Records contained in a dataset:
· · · · · · ·
-- ==== Sys2Proof/Tests/Slice0.lean ====
section
/-! SUPPORT. Tests/Slice0.lean: the model's own tests: ill-formed terms that the checks refuse, words and values that the spec writes out, and for each
statement with hypotheses states that meet them, at the ends of their ranges. -/

namespace Sys2Proof.Tests

open Sys2Proof Sys2Proof.Machine

set_option maxRecDepth 100000
set_option Elab.async false

/-- The device after reset. -/
def d0 : Dev := Dev.reset
/-- A state whose queue is empty. -/
def st (d : Dev) : State := ⟨d, []⟩
/-- Register fields set in a device. -/
def Dev.sets (d : Dev) (l : List (RF × Nat)) : Dev := l.foldl (fun d x => d.s x.1 x.2) d
/-- A field of the device's state after one command. -/
def after {α : Type} (d : Dev) (i : Instr) (f : Dev → α) : Option α :=
  match exec i (st d) with
  | .next t => some (f t.dev)
  | _ => none

/-! ## Ill-formed commands -/

/-- For every kind of operand a command whose other operands fit: the first value past its range is refused, a value in it is not. -/
theorem test_operandRangesA : ([((.registerWrite (2) 0 1 0), (.registerWrite 0 0 1 0)),
   ((.registerWrite 0 (2 ^ 32) 1 0), (.registerWrite 0 0 1 0)),
   ((.registerWrite 0 0 (5) 0), (.registerWrite 0 0 1 0)),
   ((.irqDone 0 (216)), (.irqDone 0 0)),
   ((.sysD2dLost (2)), (.sysD2dLost 0)),
   ((.safetyLinkFrame 0 0 (64) false), (.safetyLinkFrame 0 0 0 false)),
   ((.resetRelease false (4)), (.resetRelease false 0)),
   ((.warmResetRequest (256)), (.warmResetRequest 0)),
   ((.hostPortResetRequest (3)), (.hostPortResetRequest 0)),
   ((.bellCancel 0 (2 ^ 16)), (.bellCancel 0 0)),
   ((.ringBellReceived (16) 0 0 0 0 0 0), (.ringBellReceived 0 0 0 0 0 0 0)),
   ((.wheelStart (16) 0), (.wheelStart 0 0))] : List (Instr × Instr)).all (fun x => !x.1.wf && x.2.wf) = true := by decide +kernel

theorem test_operandRangesB : ([((.contextTrigger (256)), (.contextTrigger 1)),
   ((.programStart (12)), (.programStart 0)),
   ((.ceEngFault 0 (8) 0), (.ceEngFault 0 0 0)),
   ((.nop 0 (8)), (.nop 0 0)),
   ((.loop 0 (2 ^ 16) 0), (.loop 0 1 0)),
   ((.rdf 0 0 (16)), (.rdf 0 0 0)),
   ((.movk 0 0 0 (2 ^ 24)), (.movk 0 0 0 0)),
   ((.sel 0 0 (8) 0 0 0), (.sel 0 0 0 0 0 0)),
   ((.movs 0 0 0 (4) 0 false), (.movs 0 0 0 0 0 false)),
   ((.mpyx 0 0 0 0 (8) false 0 false), (.mpyx 0 0 0 0 0 false 0 false)),
   ((.recip 0 0 0 0 (24)), (.recip 0 0 0 0 0)),
   ((.ldx 0 0 0 (2 ^ 15)), (.ldx 0 0 0 0))] : List (Instr × Instr)).all (fun x => !x.1.wf && x.2.wf) = true := by decide +kernel

theorem test_operandRangesC : ([((.movm 0 0 (4) 0), (.movm 0 0 0 0)),
   ((.inPort 0 0 0 (256)), (.inPort 0 0 0 0)),
   ((.rdsh 0 0 0 0 (64)), (.rdsh 0 0 0 0 0)),
   ((.periodBoundary (6)), (.periodBoundary 0)),
   ((.triggerCompareFire 0 (4)), (.triggerCompareFire 0 0)),
   ((.compareMatch 0 (6) false), (.compareMatch 0 0 false)),
   ((.patternCheck 0 (16)), (.patternCheck 0 0)),
   ((.patternMemoryWrite 0 (4096) 0), (.patternMemoryWrite 0 0 0)),
   ((.tripSourceQualified (256) false), (.tripSourceQualified 0 false)),
   ((.npcStageExpiry 0 (3)), (.npcStageExpiry 0 0)),
   ((.fclkReturn (2 ^ 64)), (.fclkReturn 0)),
   ((.sdComparatorActive (48) false), (.sdComparatorActive 0 false))] : List (Instr × Instr)).all (fun x => !x.1.wf && x.2.wf) = true := by decide +kernel

theorem test_operandRangesD : ([((.sequenceTrigger (8)), (.sequenceTrigger 0)),
   ((.sarSlotStart (2) 0), (.sarSlotStart 0 0)),
   ((.resolverConversion (3) 0 0 false 0), (.resolverConversion 0 0 0 false 0)),
   ((.encoderEdge (6) false false 0), (.encoderEdge 0 false false 0)),
   ((.ssiFrameStart (4) 0), (.ssiFrameStart 0 0)),
   ((.pulseInputEdge (4) 0 0), (.pulseInputEdge 0 0 0)),
   ((.captureEdge (8) false 0), (.captureEdge 0 false 0)),
   ((.auxCarrierBoundary (4)), (.auxCarrierBoundary 0)),
   ((.bootstrapUvlo (16)), (.bootstrapUvlo 0)),
   ((.zeroCrossing (2) 0 0), (.zeroCrossing 0 0 0)),
   ((.stpEnable (4)), (.stpEnable 0)),
   ((.dlEnableWrite (4) 0), (.dlEnableWrite 0 0))] : List (Instr × Instr)).all (fun x => !x.1.wf && x.2.wf) = true := by decide +kernel

theorem test_operandRangesE : ([((.decideChop 0 (16)), (.decideChop 0 0)),
   ((.dclDecideShare (4) 0), (.dclDecideShare 0 0)),
   ((.safDisc (32)), (.safDisc 0)),
   ((.telltaleTransmit (8)), (.telltaleTransmit 0)),
   ((.canInitSet (4)), (.canInitSet 0)),
   ((.canTxRequest 0 (64)), (.canTxRequest 0 0)),
   ((.hpAck 0 (8) 0), (.hpAck 0 0 0)),
   ((.ping (19) 0), (.ping 0 0)),
   ((.decisionDeadline (10) 0), (.decisionDeadline 0 0)),
   ((.decisionDeadline 0 (0x400)), (.decisionDeadline 0 0)),
   ((.errClaim (2)), (.errClaim 0)),
   ((.recRecordTaken (32)), (.recRecordTaken 0))] : List (Instr × Instr)).all (fun x => !x.1.wf && x.2.wf) = true := by decide +kernel

theorem test_operandRangesF : ([((.tlyKeyProgram (4)), (.tlyKeyProgram 0)),
   ((.thmTinInvalid (8)), (.thmTinInvalid 0))] : List (Instr × Instr)).all (fun x => !x.1.wf && x.2.wf) = true := by decide +kernel

theorem test_operandOthers : Instr.wf (.libStart .focPm 1 16 0) = false ∧ Instr.wf (.libStart .focPm 1 15 0) = true ∧ Instr.wf (.libStop .focPm 1 0 65536) = false ∧
    Instr.wf (.libStop .focPm 1 0 65535) = true ∧ Instr.wf (.temperatureReading [] (2 ^ 40)) = false ∧ Instr.wf (.temperatureReading [] (2 ^ 40 - 1)) = true := by decide +kernel

theorem test_operandZero : Instr.wf (.contextTrigger 0) = false ∧ Instr.wf (.registerWrite 0 0 3 0) = false ∧ Instr.wf (.registerWrite 0 0 4 0) = true := by decide +kernel

/-- For every signed field, pairing and list the same (R119, R122, R131). -/
theorem test_shapesA : ([(.br 0 4096, .br 0 4095), (.br 0 (-4097), .br 0 (-4096)), (.call 0 4096, .call 0 (-4096)), (.loop 0 1 4096, .loop 0 1 4095), (.loop 0 0 1, .loop 0 65535 1),
   (.movs 0 0 0 0 16 false, .movs 0 0 0 0 15 false), (.movs 0 0 0 0 (-17) false, .movs 0 0 0 0 (-16) true), (.ash 0 0 0 0 24, .ash 0 0 0 0 23), (.ash 0 0 0 0 (-24), .ash 0 0 0 0 (-23)),
   (.lsh 0 0 0 0 24, .lsh 0 0 0 0 (-23)), (.sha 0 0 0 0 32, .sha 0 0 0 0 31), (.sha 0 0 0 0 (-33), .sha 0 0 0 0 (-32))] : List (Instr × Instr)).all (fun x => !x.1.wf && x.2.wf) = true := by decide +kernel

theorem test_shapesB : ([(.ld 0 0 0 0 false 2048, .ld 0 0 0 0 true 2047), (.st 0 0 0 0 false (-2049), .st 0 0 0 0 true (-2048)), (.sincos 0 0 1 0, .sincos 0 0 14 15),
   (.inPort 0 0 0 0x93, .inPort 0 0 0 0x92), (.outPort 0 0 0x3F 0, .outPort 0 0 0x40 0), (.outPort 0 0 0x60 0, .outPort 0 0 0x5F 0),
   (.hspiWriteFrame [256], .hspiWriteFrame [0, 255]), (.scrubRead [4], .scrubRead [0, 3]), (.tuneRunEnd 0 0 [(4096, 0)], .tuneRunEnd 0 0 [(4095, 0xFFFFFF)])] : List (Instr × Instr)).all (fun x => !x.1.wf && x.2.wf) = true := by decide +kernel

/-! ## Values that the spec writes out -/

/-- The encoding examples of chapter Conath, section Encoding examples. -/
theorem test_conathWords : conathWord (.macx 3 0 0 4 1 true 1 true) = some 0xB40218001800 ∧ conathWord (.loop 0 8 13) = some 0x140034002000 ∧
    conathWord (.nop 11 0) = some 0 ∧ conathWord (.endProgram 11) = some 0x040000000000 := by decide +kernel

/-- The same words as an engine reads them. -/
theorem test_conathInstrs : conathInstr 0xB40218001800 3 = some (.macx 3 0 0 4 1 true 1 true) ∧ conathInstr 0x140034002000 0 = some (.loop 0 8 13) ∧
    conathInstr 0x040000000000 11 = some (.endProgram 11) ∧ conathInstr 0x040000000001 11 = none := by decide +kernel

/-- The derating example (chapter Thermal): 0x599A at a junction of 118 °C, 0x4CCD at a heatsink of 86 °C between 80 and 95. -/
theorem test_derating : derate (16 * 118) 1840 2000 = 0x599A ∧ derate (16 * 86) 1280 1520 = 0x4CCD ∧ derate 2000 1840 2000 = 0 ∧ derate 1840 1840 2000 = 0x8000 := by decide +kernel

/-- The plan of the ring's example: four nodes with NW = 16, a wheel and a Bell slot give L = 558 and, with D_MAX = 48, SHR_DONE = 1,198. -/
theorem test_plan : planLen (List.replicate 4 0x921 ++ List.replicate 12 0) = 558 ∧ planDone (List.replicate 4 0x921 ++ List.replicate 12 0) 48 = 1198 := by decide +kernel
· · · · · · ·
Task goal: Look above for the line holding "set_option maxRecDepth 100000" and the line holding "((.hostPortResetRequest (3)), (.hostPortResetRequest", then output exactly those two lines and every line between them, nothing more.

Task output:
set_option maxRecDepth 100000
set_option Elab.async false

/-- The device after reset. -/
def d0 : Dev := Dev.reset
/-- A state whose queue is empty. -/
def st (d : Dev) : State := ⟨d, []⟩
/-- Register fields set in a device. -/
def Dev.sets (d : Dev) (l : List (RF × Nat)) : Dev := l.foldl (fun d x => d.s x.1 x.2) d
/-- A field of the device's state after one command. -/
def after {α : Type} (d : Dev) (i : Instr) (f : Dev → α) : Option α :=
  match exec i (st d) with
  | .next t => some (f t.dev)
  | _ => none

/-! ## Ill-formed commands -/

/-- For every kind of operand a command whose other operands fit: the first value past its range is refused, a value in it is not. -/
theorem test_operandRangesA : ([((.registerWrite (2) 0 1 0), (.registerWrite 0 0 1 0)),
   ((.registerWrite 0 (2 ^ 32) 1 0), (.registerWrite 0 0 1 0)),
   ((.registerWrite 0 0 (5) 0), (.registerWrite 0 0 1 0)),
   ((.irqDone 0 (216)), (.irqDone 0 0)),
   ((.sysD2dLost (2)), (.sysD2dLost 0)),
   ((.safetyLinkFrame 0 0 (64) false), (.safetyLinkFrame 0 0 0 false)),
   ((.resetRelease false (4)), (.resetRelease false 0)),
   ((.warmResetRequest (256)), (.warmResetRequest 0)),
   ((.hostPortResetRequest (3)), (.hostPortResetRequest 0)),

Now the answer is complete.